Coburn challenged those in his party not to see the elimination of special-interest tax breaks as a tax increase, while maintaining that he does not support any effort to increase rates.

“Tax expenditures are not tax cuts,” he said. “Tax expenditures are socialism and corporate welfare. Tax expenditures are increases on anyone who does not receive the benefit or can’t hire a lobbyist or special interest group to manipulate the code to their favor.”

The House bill is an updated version of the kind of balanced budget amendment Republicans have coveted for years.

A dramatic shrink in the size of government would come in two steps. First, Congress would impose an immediate legal cap on spending that matches the budget written by Rep. Paul Ryan (R-Wis.), which covers the next 10 years.

Next, the debt ceiling would rise only after Congress approves sending a constitutional amendment to the states for ratification. That would require two-thirds of both chambers of Congress voting for it — an outcome that no one believes will happen.

While the measure does not specify how strict the spending cap should be, past proposals have included caps at 18 percent of gross domestic product, down from the current 24 percent.

White House economic adviser Jason Furman told reporters on a conference call that if defense were exempted from cuts, that kind of cap would require slashing 12 percent from the rest of the federal budget, including Social Security and Medicare, resulting in a $2,000 reduction in benefits for the average Social Security recipient.

Not even House passage of the measure is assured — some Republicans plan to oppose any legislation to lift the debt ceiling. House Republican Whip Kevin McCarthy (R-Calif.) on Monday predicted victory, but added that the leadership was “still working it.”

Leading conservative advocacy groups insist that Republicans must steer the measure through Congress before they would find a debt-ceiling increase acceptable.
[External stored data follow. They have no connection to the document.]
theorem Mach.blockCore {s : State} (h : Mach s) (a : AxisNo) : Mach (s.blockCore a) := by
  simp only [State.blockCore]
  split
  · rename_i hw; exact h.parkCore a (by simp [hw]) (by simp)
  · rename_i hw; exact h.stopCore a hw (by simp)
  · exact h

theorem Mach.passChange {s : State} (h : Mach s) (depth : Nat) (c : AxisNo) : Mach (State.passChange depth c s) :=
  State.passChange_rel (R := fun s t => Mach s → Mach t) (fun _ h => h) (fun f g h => g (f h))
    (fun _ a h => h.blockCore a) depth c s h

theorem Mach.tellInterlocks {s : State} (h : Mach s) (a : AxisNo) : Mach (s.tellInterlocks a) := h.passChange 3 a

theorem Mach.park {s : State} (h : Mach s) (a : AxisNo) {er : EndReason} {ex : Bool}
    (hs : (s.axis a).state ≠ .lockout) (he : er ≠ .noLoad) : Mach (s.park a er ex) := (h.parkCore a hs he).tellInterlocks a

theorem Mach.stopMotion {s : State} (h : Mach s) (a : AxisNo) {er : EndReason}
    (hs : (s.axis a).state = .run) (he : er ≠ .noLoad) : Mach (s.stopMotion a er) := (h.stopCore a hs he).tellInterlocks a

/-- A record that differs only where no law looks. -/
theorem Mach.tweak {s : State} (h : Mach s) (a : AxisNo) {x : AxisRec}
    (hc : x.toAxisConfig = (s.axis a).toAxisConfig) (hs : x.state = (s.axis a).state)
    (hn : x.stallCount = (s.axis a).stallCount) (he : x.endReason = (s.axis a).endReason)
    (hp : x.state = .warn → x.pending.isSome = true) : Mach (s.setAxis a x) := by
  apply h.setAxis a hc (AxisRec.inMotion_of_state hs) _ (by rw [hs]) hp
  have := h.lockout a
  simpa only [AxisRec.LockoutSound, hs, hn, he] using this

theorem Mach.notices {s : State} (h : Mach s) (p : Notices) : Mach { s with notices := p } := h.congr rfl rfl rfl rfl

theorem Mach.abandon {s : State} (h : Mach s) (a : AxisNo) : Mach (s.abandon a) := by
  simp only [State.abandon]
  split
  · rename_i hw; exact h.park a (by simp [hw]) (by simp)
  · exact h

theorem Mach.claimEnded {s : State} (h : Mach s) (a : AxisNo) {er : EndReason} (he : er ≠ .noLoad) :
    Mach (s.claimEnded a er) := by
  simp only [State.claimEnded]
  split
  · rename_i hw
    split
    · exact Mach.park (s := s.raiseMotionLeaseLost) (h.notices _) a (by show (s.axis a).state ≠ _; simp [hw]) he
    · exact h.park a (by simp [hw]) he
  · rename_i hw
    split
    · exact Mach.stopMotion (s := s.raiseMotionLeaseLost) (h.notices _) a hw he
    · exact h.stopMotion a hw he
  · rename_i hw
    have key : ∀ t : State, Mach t → t.axis a = s.axis a → Mach (t.setAxis a { t.axis a with pending := none }) := by
      intro t ht e
      exact ht.tweak a rfl rfl rfl rfl (by simp [e, hw])
    split
    · exact key _ (h.notices _) rfl
    · exact key _ h rfl
  · exact h

theorem Mach.axisHalt {s : State} (h : Mach s) (a : AxisNo) : Mach (s.axisHalt a) := by
  simp only [State.axisHalt]
  split
  · rename_i hw; exact h.park a (by simp [hw]) (by simp)
  · rename_i hw; exact h.park a (by simp [hw]) (by simp)
  · rename_i hw
    apply Mach.stopMotion _ a _ (by simp)
    · exact h.tweak a rfl rfl rfl rfl (by simp [hw])
    · simp [hw]
  · exact h

theorem Mach.quickStop {s : State} (h : Mach s) (a : AxisNo) {er : EndReason} (hs : (s.axis a).state = .run)
    (he : er ≠ .noLoad) : Mach (s.quickStop a er) := by
  apply Mach.stopMotion _ a _ he
  · exact h.tweak a rfl rfl rfl rfl (by simp [hs])
  · simp [hs]

theorem Mach.testEnds {s : State} (h : Mach s) (a : AxisNo) (e : Bool) : Mach (s.testEnds a e) := by
  simp only [State.testEnds]
  split
  case isFalse => exact h
  rename_i hs
  split
  · rename_i er her
    apply h.stopMotion a hs
    intro hc
    rw [hc] at her
    simp only [AxisRec.normalEnd] at her
    repeat' split at her
    all_goals simp at her
  · exact h

theorem Mach.noLoadLockout {s : State} (h : Mach s) (a : AxisNo) : Mach (s.noLoadLockout a) := by
  simp only [State.noLoadLockout]
  apply Mach.notices
  apply Mach.tellInterlocks
  apply h.leaveMotion (x := { s.axis a with endReason := .noLoad }) a (.inr (.inr rfl)) rfl
  exact ⟨(h.lockout a).1, by simp [AxisRec.atRest]⟩

theorem Mach.stall {s : State} (h : Mach s) (a : AxisNo) (hs : (s.axis a).state = .run) : Mach (s.stall a) := by
  simp only [State.stall]
  apply Mach.notices
  apply Mach.tellInterlocks
  have hl := (h.lockout a).out (by simp [hs])
  split
  · refine h.leaveMotion
      (x := { s.axis a with stallCount := 8, endReason := .stall, jam := some (s.axis a).position })
      a (.inr (.inr rfl)) rfl ?_
    exact ⟨by simp [AxisRec.atRest], by simp [AxisRec.atRest]⟩
  · refine h.leaveMotion
      (x := { s.axis a with
                stallCount := (s.axis a).stallCount + 1, endReason := .stall
                restRemaining := some (restMs ((s.axis a).stallCount + 1)) })
      a (.inr (.inl rfl)) rfl ?_
    exact AxisRec.lockoutSound_of (by simp) (by show (s.axis a).stallCount + 1 < 8; omega) (by simp [AxisRec.atRest])

end Sys2Proof.Machine
end

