-- ==== Sys2Proof/Laws/Timers.lean ====
section
/-! SUPPORT. Laws/Timers.lean: all that the expiry of each timer can do. Where the timer has run out it is the named operation;
where it is stopped, or was set afresh by the event taken first, it is nothing (R72, R158, R175). -/

namespace Sys2Proof.Machine

/-- The expiry of a step timer: one step of a fade whose timer has run out, else nothing (R64, R72). -/
theorem State.fadeStep_cases (s : State) (n : LoadNo) :
    ((∀ f, (s.load n).fade = some f → f.stepTimer ≠ 0) ∧ s.fadeStep n = s)
      ∨ ∃ f, (s.load n).fade = some f ∧ f.stepTimer = 0
        ∧ s.fadeStep n = s.reportLoad n ((s.load n).stepFade f).recount := by
  unfold State.fadeStep
  cases h : (s.load n).fade with
  | none => simp
  | some f => by_cases ht : f.stepTimer = 0 <;> simp [ht]

/-- The end of an output period (R76). -/
theorem State.endPeriod_cases (s : State) (n : LoadNo) :
    ((s.output n).period ≠ some 0 ∧ s.endPeriod n = s)
      ∨ (s.output n).period = some 0 ∧ s.endPeriod n = s.setOutput n (s.output n).nextPeriod := by
  by_cases h : (s.output n).period = some 0 <;> simp [State.endPeriod, h]

/-- The ramp expiry (R132, R136, R149). -/
theorem State.ramp_cases (s : State) (a : AxisNo) :
    (((s.axis a).rampTimer ≠ some 0 ∨ (s.axis a).state ≠ .run ∧ (s.axis a).state ≠ .stopping) ∧ s.ramp a = s)
      ∨ ((s.axis a).rampTimer = some 0 ∧ (s.axis a).state = .run
        ∧ s.ramp a = s.setAxis a { s.axis a with speed := (s.axis a).rampedSpeed, rampTimer := some rampMs }.armWatch)
      ∨ ((s.axis a).rampTimer = some 0 ∧ (s.axis a).state = .stopping ∧ s.ramp a = s.setAxis a (s.axis a).slowed) := by
  by_cases h : (s.axis a).rampTimer = some 0
  · cases hs : (s.axis a).state <;> simp [State.ramp, h, hs]
  · refine .inl ⟨.inl h, ?_⟩
    dsimp only [State.ramp]
    split <;> simp_all

/-- The brake-settle expiry (R136). -/
theorem State.brakeSettled_cases (s : State) (a : AxisNo) :
    (¬ ((s.axis a).brakeTimer = some 0 ∧ (s.axis a).state = .stopping) ∧ s.brakeSettled a = s)
      ∨ ((s.axis a).brakeTimer = some 0 ∧ (s.axis a).state = .stopping) ∧ s.brakeSettled a = s.park a (s.axis a).endReason := by
  by_cases h : (s.axis a).brakeTimer = some 0 ∧ (s.axis a).state = .stopping <;> simp [State.brakeSettled, h]

/-- The confirm-window expiry (R147, R148). -/
theorem State.confirmWindow_cases (s : State) (a : AxisNo) :
    (¬ ((s.axis a).confirmTimer = some 0 ∧ (s.axis a).state = .run) ∧ s.confirmWindow a = s)
      ∨ ((s.axis a).confirmTimer = some 0 ∧ (s.axis a).state = .run)
        ∧ s.confirmWindow a = if (s.axis a).noLoad ≤ (s.axisIn a).current
          then s.setAxis a ((s.axis a).confirmed (s.axisIn a).current) else s.noLoadLockout a := by
  by_cases h : (s.axis a).confirmTimer = some 0 ∧ (s.axis a).state = .run <;> simp [State.confirmWindow, h]

/-- The pulse watch expiry (R149, R150, R158). -/
theorem State.pulseWatchEnd_cases (s : State) (a : AxisNo) :
    (¬ ((s.axis a).pulseWatch = some 0 ∧ (s.axis a).state = .run) ∧ s.pulseWatchEnd a = s)
      ∨ ((s.axis a).pulseWatch = some 0 ∧ (s.axis a).state = .run) ∧ s.pulseWatchEnd a = s.stall a := by
  by_cases h : (s.axis a).pulseWatch = some 0 ∧ (s.axis a).state = .run <;> simp [State.pulseWatchEnd, h]

/-- The over-current expiry (R149, R150, R158). -/
theorem State.overCurrentEnd_cases (s : State) (a : AxisNo) :
    (¬ ((s.axis a).overCurrentTimer = some 0 ∧ (s.axis a).state = .run) ∧ s.overCurrentEnd a = s)
      ∨ ((s.axis a).overCurrentTimer = some 0 ∧ (s.axis a).state = .run) ∧ s.overCurrentEnd a = s.stall a := by
  by_cases h : (s.axis a).overCurrentTimer = some 0 ∧ (s.axis a).state = .run <;> simp [State.overCurrentEnd, h]

/-- The rest expiry (R152). -/
theorem State.restEnd_cases (s : State) (a : AxisNo) :
    (¬ ((s.axis a).restRemaining = some 0 ∧ (s.axis a).state = .rest) ∧ s.restEnd a = s)
      ∨ ((s.axis a).restRemaining = some 0 ∧ (s.axis a).state = .rest) ∧ s.restEnd a = s.restOver a := by
  by_cases h : (s.axis a).restRemaining = some 0 ∧ (s.axis a).state = .rest <;> simp [State.restEnd, h]

/-- The mark end (R170). -/
theorem State.markEnd_cases (s : State) (a : AxisNo) :
    ((s.channel a).markTimer ≠ some 0 ∧ s.markEnd a = s)
      ∨ (s.channel a).markTimer = some 0 ∧ s.markEnd a = s.setChannel a (s.channel a).endMark := by
  by_cases h : (s.channel a).markTimer = some 0 <;> simp [State.markEnd, h]

/-- The cycle end (R172, R173, R175). -/
theorem State.cycleEnd_cases (s : State) (a : AxisNo) :
    (((s.channel a).cycleTimer ≠ some 0 ∨ (s.channel a).cycle = none) ∧ s.cycleEnd a = s)
      ∨ ∃ c, (s.channel a).cycleTimer = some 0 ∧ (s.channel a).cycle = some c
        ∧ s.cycleEnd a =
          let r := (s.channel a).endCycle c (s.axis a).warnCycles
          let t := s.setChannel a r.1
          if r.2 then t.enterRun a else t := by
  by_cases h : (s.channel a).cycleTimer = some 0
  · cases hc : (s.channel a).cycle <;> simp [State.cycleEnd, h, hc]
  · refine .inl ⟨.inl h, ?_⟩
    unfold State.cycleEnd
    split <;> simp_all

/-- The settle expiry (R179). -/
theorem State.settleOver_cases (s : State) :
    ((∀ k, s.settle ≠ some { kind := k, timer := some 0 }) ∧ s.settleOver = s)
      ∨ ∃ k, s.settle = some { kind := k, timer := some 0 } ∧ s.settleOver = s.endSettle k := by
  unfold State.settleOver
  split
  · exact .inr ⟨_, ‹_›, rfl⟩
  · exact .inl ⟨fun k h => by simp_all, rfl⟩

end Sys2Proof.Machine
end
The influential Club for Growth announced Monday that it supports the House measure — and that it would hold to account Republicans who support the Senate-brokered deal instead.

“A vote’s insufficient,” Tim Phillips, president of the tea party-affiliated Americans for Prosperity said recently. “It’s one thing to simply schedule a vote and say we gave you a vote. It’s another thing for it be elevated to a point where it’s part of the deal.”

Lori Montgomery, Felicia Sonmez and David Nakamura contributed to this report.